Here is a solution based on R/GenomicRanges only:

subtract.GRanges <- function(x, y){
stopifnot(isDisjoint(x))
z <- disjoin(c(x, y))
return(z[!overlapsAny(z, y)])
}


Lets try it on your input:

x <- GRanges(c('chr1:1-10', 'chr1:11-20', 'chr1:21-30'))
y <- GRanges('chr1:18-25')
subtract.GRanges(x, y)


The output is:

GRanges object with 3 ranges and 0 metadata columns:
seqnames    ranges strand
<Rle> <IRanges>  <Rle>
[1]     chr1      1-10      *
[2]     chr1     11-17      *
[3]     chr1     26-30      *
-------
seqinfo: 1 sequence from an unspecified genome; no seqlengths


Here a graphical representation of how it works:

First the two sets of GRanges x and y are combined and disjoined so that we get new GRanges z with all regions and breakpoints present in x and y.
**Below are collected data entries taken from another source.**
/-! ## Samples, heads and the remote -/

/-- SAMPLE_FRAME of entries that feed no roller station (R42 to R52, R73, R74, R98, R107, R108). A raw sample is converted on its
segment of the set, the end segments reaching outside it, and clamped to its role's range; only a tared role of a station has an
offset. A value of an AUX entry becomes its latest and ends its silence, with the condition of HEAD_SILENT where no other entry of
the station is silent. It is judged where the entry names no station or a present one: inside, it clears both flags, and ends the
condition of CHANNEL_WINDOW where no other entry of the scope is outside; outside, it sets the outside flag, and raises CHANNEL_WINDOW
with the scope of the entry and the entry as detail where the window applies and the raised flag is clear. A mirror is due at every
decimation-th frame, and enters while the occupancy is below the mirror trip level. A PIT_GUARD value sets or clears the guard and
raises PIT_GUARD, or ends its condition. At PS a contact rise in IDLE starts a crossing, in TARING it aborts the tare with value 0 and
starts one too, or after a service tare leaves PS OFFLINE, a PLATE_DISP value moves its peak, and the crossing ends when both
contacts are 0: the tracker makes an axle of it, withdraws one, raises MISTRACK, or without a record OPEN sends EVENT STRAY_AXLE.
Which of a window raise and the delivery comes first, and which of EVENT FAULT and mirror, are free values (log 7, log 8) that an AUX
entry without mirror does not show; that MISTRACK comes after PS has returned to IDLE is the model's choice (log 20). -/
def Obligations.LaneAndPlateSamplesAreTaken : Prop :=
  (∀ (T : Tables) (l : Live) (e : ChannelEntry) (x : Int),
    let set := T.segmentSet e.segment e.role
    let range : Int × Int := match e.role with
      | .loadL | .loadR => (0, 30000)
      | .pedal => (0, 2000)
      | .plateEntry | .plateExit | .pitGuard => (0, 1)
      | .plateDisp | .aux => (-32768, 32767)
      | _ => (0, 65535)
    (∀ i a b, set.Pairwise (fun p q => p.1 < q.1) → set[i]? = some a → set[i + 1]? = some b → i = 0 ∨ a.1 ≤ x →
        i + 2 = set.length ∨ x < b.1 →
        calibrated T e x = max range.1 (min range.2 (a.2 + ((x - a.1) * (b.2 - a.2)).tdiv (b.1 - a.1))))
      ∧ (e.station = none ∨ e.role ∉ [.forceL, .forceR, .loadL, .loadR, .plateDisp] → l.offset e = 0))
  ∧ (∀ (s : State) (src ch : Byte) (x : Half) (i : Nat) (e : ChannelEntry) (c : ChannelState), s.awake →
    WellFormed (.sampleFrame src ch [x]) = true → s.tables.steering = true →
    s.tables.entryOfHead src.toNat ch.toNat = some i → s.tables.entries[i]? = some e →
    s.live.steer.channels[i]? = some c → e.role = .aux → e.mirror = .none →
    let v := calibrated s.tables e (signed16 x.toNat)
    let acts := ∀ st, e.station = some st → s.tables.present st = true
    let scope := match e.station with | some st => Scope.station st | none => .lane
    let outside := e.applicability ≠ .never ∧ (v < e.low ∨ e.high < v)
    let applies := e.applicability = .always ∨ (e.applicability = .active ∧ ∃ st, (e.station = none ∨ e.station = some st)
      ∧ s.tables.present st = true ∧ s.live.stationState st ∈ [.spinning, .ready, .measuring, .taring])
    let other := fun (flag : ChannelState → Bool) => (s.tables.entries.zip s.live.steer.channels).zipIdx.any fun d =>
      d.2 != i && d.1.1.station == e.station && flag d.1.2
    let ended := fun (src : Source) (now : Bool) (list : List FaultEntry) =>
      if now then list.map fun f => if f.is src scope then { f with present := false } else f else list
    let heard := ended .headSilent (e.station.isSome && c.silent && !other (·.silent)) s.live.faults
    let inside := ended .channelWindow (c.outside && !other (·.outside)) heard
    let with' := fun (y : ChannelState) (list : List FaultEntry) => { s.live with
      steer := { s.live.steer with channels := s.live.steer.channels.set i y }, faults := list }
    let c' := { c with latest := some v }
    let d := if e.station = none then c' else { c' with silence := some 0, silent := false, silenceRaised := false }
    let goes := fun (m : Live) => exec (.sampleFrame src ch [x]) s = .next (s.withLive m)
    (¬ acts → goes (with' c' s.live.faults))
      ∧ (acts → ¬ outside → goes (with' { d with outside := false, windowRaised := false } inside))
      ∧ (acts → outside → ¬ applies ∨ c.windowRaised = true → goes (with' { d with outside := true } heard))
      ∧ (acts → outside → applies → c.windowRaised = false → ∃ m, goes m
          ∧ Raised s.tables .channelWindow scope (match e.station with | some st => (s.live.bound st).getD 0 | none => 0) i
            { with' { d with outside := true, windowRaised := true } heard with choices := s.live.choices + 1 } m))
  ∧ (∀ (s : State) (src ch : Byte) (l : List Half) (x : Half) (i : Nat) (e : ChannelEntry) (c : ChannelState), s.awake →
    WellFormed (.sampleFrame src ch (l ++ [x])) = true → s.tables.steering = true →
    s.tables.entryOfHead src.toNat ch.toNat = some i → s.tables.entries[i]? = some e →
    s.live.steer.channels[i]? = some c → e.role = .aux → e.station = none → c.outside = false →
    let v := calibrated s.tables e (signed16 x.toNat)
    let out := fun (n : Nat) => { s.live.steer with
      channels := s.live.steer.channels.set i { c with latest := some v, outside := false, windowRaised := false, decimation := n } }
    let goes := fun (m : Live) => exec (.sampleFrame src ch (l ++ [x])) s = .next (s.withLive m)
    (e.mirror = .none → e.applicability = .never →
        goes { s.live with steer := out c.decimation })
      ∧ (e.mirror ≠ .none → e.applicability = .never →
          let values := (l ++ [x]).map fun y => calibrated s.tables e (signed16 y.toNat)
          let mirror : UpFrame :=
            { mirror := true
              frame := if e.mirror = .scaled then mirrorFrame i values
                else headFrame src kindSample (samplePayload ch (l ++ [x])) }
          let up := s.live.chain.up
          (c.decimation + 1 < e.decimation →
              goes { s.live with steer := out (c.decimation + 1) })
            ∧ (e.decimation ≤ c.decimation + 1 → goes { s.live with
                steer := out 0
                chain := { s.live.chain with
                  up := if up.length < s.tables.settings.trip then up ++ [mirror] else up } })))
  ∧ (∀ (s : State) (src ch : Byte) (x : Half) (i : Nat) (e : ChannelEntry) (c : ChannelState), Sampled s src ch x i e c →
    e.role = .pitGuard → e.station = none →
    let v := s.valueOf e x
    let l := s.sampledAs i e c v
    let guard := fun (b : Bool) => { l with steer := { l.steer with guardOpen := b, guardRaised := b } }
    let goes := fun (m : Live) => exec (.sampleFrame src ch [x]) s = .next (s.withLive m)
    (v = 0 ∨ v = 1)
      ∧ (v = 1 → s.live.steer.guardRaised = true → goes (guard true))
      ∧ (v = 1 → s.live.steer.guardRaised = false →
          ∃ m, goes m ∧ Raised s.tables .pitGuard .lane 0 0 (guard true) m)
      ∧ (v = 0 → goes { guard false with
          faults := if s.live.steer.guardOpen then
              s.live.faults.map fun f => if f.is .pitGuard .lane then { f with present := false } else f
            else s.live.faults }))
  ∧ ∀ (s : State) (src ch : Byte) (x : Half) (i : Nat) (e : ChannelEntry) (c : ChannelState), Sampled s src ch x i e c →
    e.station = some .ps →
    let v := s.valueOf e x
    let l := s.sampledAs i e c v
    let goes := fun (m : Live) => exec (.sampleFrame src ch [x]) s = .next (s.withLive m)
    (e.role = .plateDisp →
        (s.live.ps.state ∉ [.crossing, .taring] → goes l)
        ∧ (∀ k, s.live.ps.state = .crossing → s.live.ps.crossing = some k →
            let peak := match k.peak with
              | some p => if p.natAbs < v.natAbs then v else p
              | none => v
            goes { l with ps := { s.live.ps with crossing := some { k with peak := some peak } } }))
      ∧ ∀ d : Direction, e.role = (match d with | .forward => .plateEntry | .reverse => .plateExit) →
          let was := match d with | .forward => s.live.ps.contactIn | .reverse => s.live.ps.contactOut
          let ps := match d with
            | .forward => { s.live.ps with contactIn := v == 1 }
            | .reverse => { s.live.ps with contactOut := v == 1 }
          (ps.state ∉ [.idle, .taring, .crossing] ∨ (ps.state ∈ [.idle, .taring] ∧ (v ≠ 1 ∨ was = true))
              ∨ (ps.state = .crossing ∧ (ps.contactIn = true ∨ ps.contactOut = true)) → goes { l with ps := ps })
            ∧ (ps.state = .idle → v = 1 → was = false → s.live.seqFree → goes { l with
                ps := { ps with state := .crossing, crossing := some { direction := d, peak := none, stale := none } } })
            ∧ (∀ k, ps.state = .taring → v = 1 → was = false → ps.tare.context = some k → s.live.seqFree →
                let dropped := { ps with tare := { ps.tare with context := none } }
                goes (Live.offerEvent (eventFrame .tareAborted (some .ps) 0 (beSigned32 0)) { l with
                  ps := if k.service then { dropped with state := .offline, crossing := none }
                    else { dropped with
                      state := .crossing, crossing := some { direction := d, peak := none, stale := none } } }))
            ∧ ∀ k, ps.state = .crossing → ps.crossing = some k → ps.contactIn = false → ps.contactOut = false →
                s.live.seqFree →
                let measured := k.peak.map fun p =>
                  ({ peak := p, slip := (p * 1000).tdiv s.tables.settings.plateLength } : PlateValues)
                let slip := if k.direction = .forward ∧ measured.isSome then measured.map (·.slip) else ps.lastSlip
                let rest := { l with ps := { ps with state := .idle, crossing := none, lastSlip := slip } }
                let g := s.live.tracker
                (s.live.openRecord = none →
                    goes (rest.event .strayAxle (some .ps) 0 (match k.direction with | .forward => 0 | .reverse => 1)))
                  ∧ ∀ r, s.live.openRecord = some r →
                      let n := r.axles.length + 1
                      let room := r.axles.length < r.expected ∧ g.g1.length < 4
                      let rollers := s.tables.present .ra = true ∨ s.tables.present .rb = true
                      let last := fun (j : Nat) (a : AxleRecord) =>
                        g.g1.getLast? = some j ∧ r.axles.getLast? = some a ∧ a.index = j
                      (k.direction = .forward → room → (∀ b ∈ r.axles, b.index ≠ n) → ∃ m a, goes m ∧ m.ps = rest.ps
                          ∧ m.openRecord = some { r with axles := r.axles ++ [a] }
                          ∧ m.tracker = { g with g1 := if rollers then g.g1 ++ [n] else g.g1 }
                          ∧ a.plate.values = measured ∧ a.plate.flags.stale = (measured.isSome && ps.tare.stale)
                          ∧ { a with plate := .empty, verdict := .absent } =
                              AxleRecord.fresh n (r.kinds.getD (n - 1) .steer) (if rollers then .inGap else .done)
                          ∧ a.verdict = if rollers then .absent
                              else axleVerdict s.tables.rows r.cls { a with verdict := .absent })
                        ∧ (k.direction = .forward → ¬ room →
                            ∃ m, goes m ∧ Raised s.tables .mistrack (.station .ps) 0 0 rest m)
                        ∧ (∀ j a, k.direction = .reverse → last j a → ∃ m : Live, goes (m.event .axleWithdrawn (some .ps) j 0)
                            ∧ m.ps = rest.ps ∧ m.tracker = { g with g1 := g.g1.dropLast } ∧ m.chain = l.chain
                            ∧ m.openRecord = some { r with axles := r.axles.dropLast })
                        ∧ (k.direction = .reverse → (∀ j a, ¬ last j a) →
                            ∃ m, goes m ∧ Raised s.tables .mistrack (.station .ps) 0 0 rest m)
Then, all ranges in z that overlap y are removed to get the final result.

One caveat is that the method only works if the ranges in x are disjoint. Disjoint means that there must not be any overlapping ranges within a GRanges object. If this method would be applied on x with overlapping ranges the result might not be as expected, so the function above checks this condition.

0
Entering edit mode

Thanks for suggestion mrtn, this is great if indeed one can assume no overlapping ranges (e.g. as in my example where 1-10 and 11-20 are adjacent but not overlapping). In general though, I think a "subtract" function should be robust against possible overlapping regions --hence, if I had regions of, say, 1-12, and 8-20, there may still be some reason why I've partitioned them as such and want to keep them distinct. I think the minimal operation of "subtract" should not merge these ranges together by default.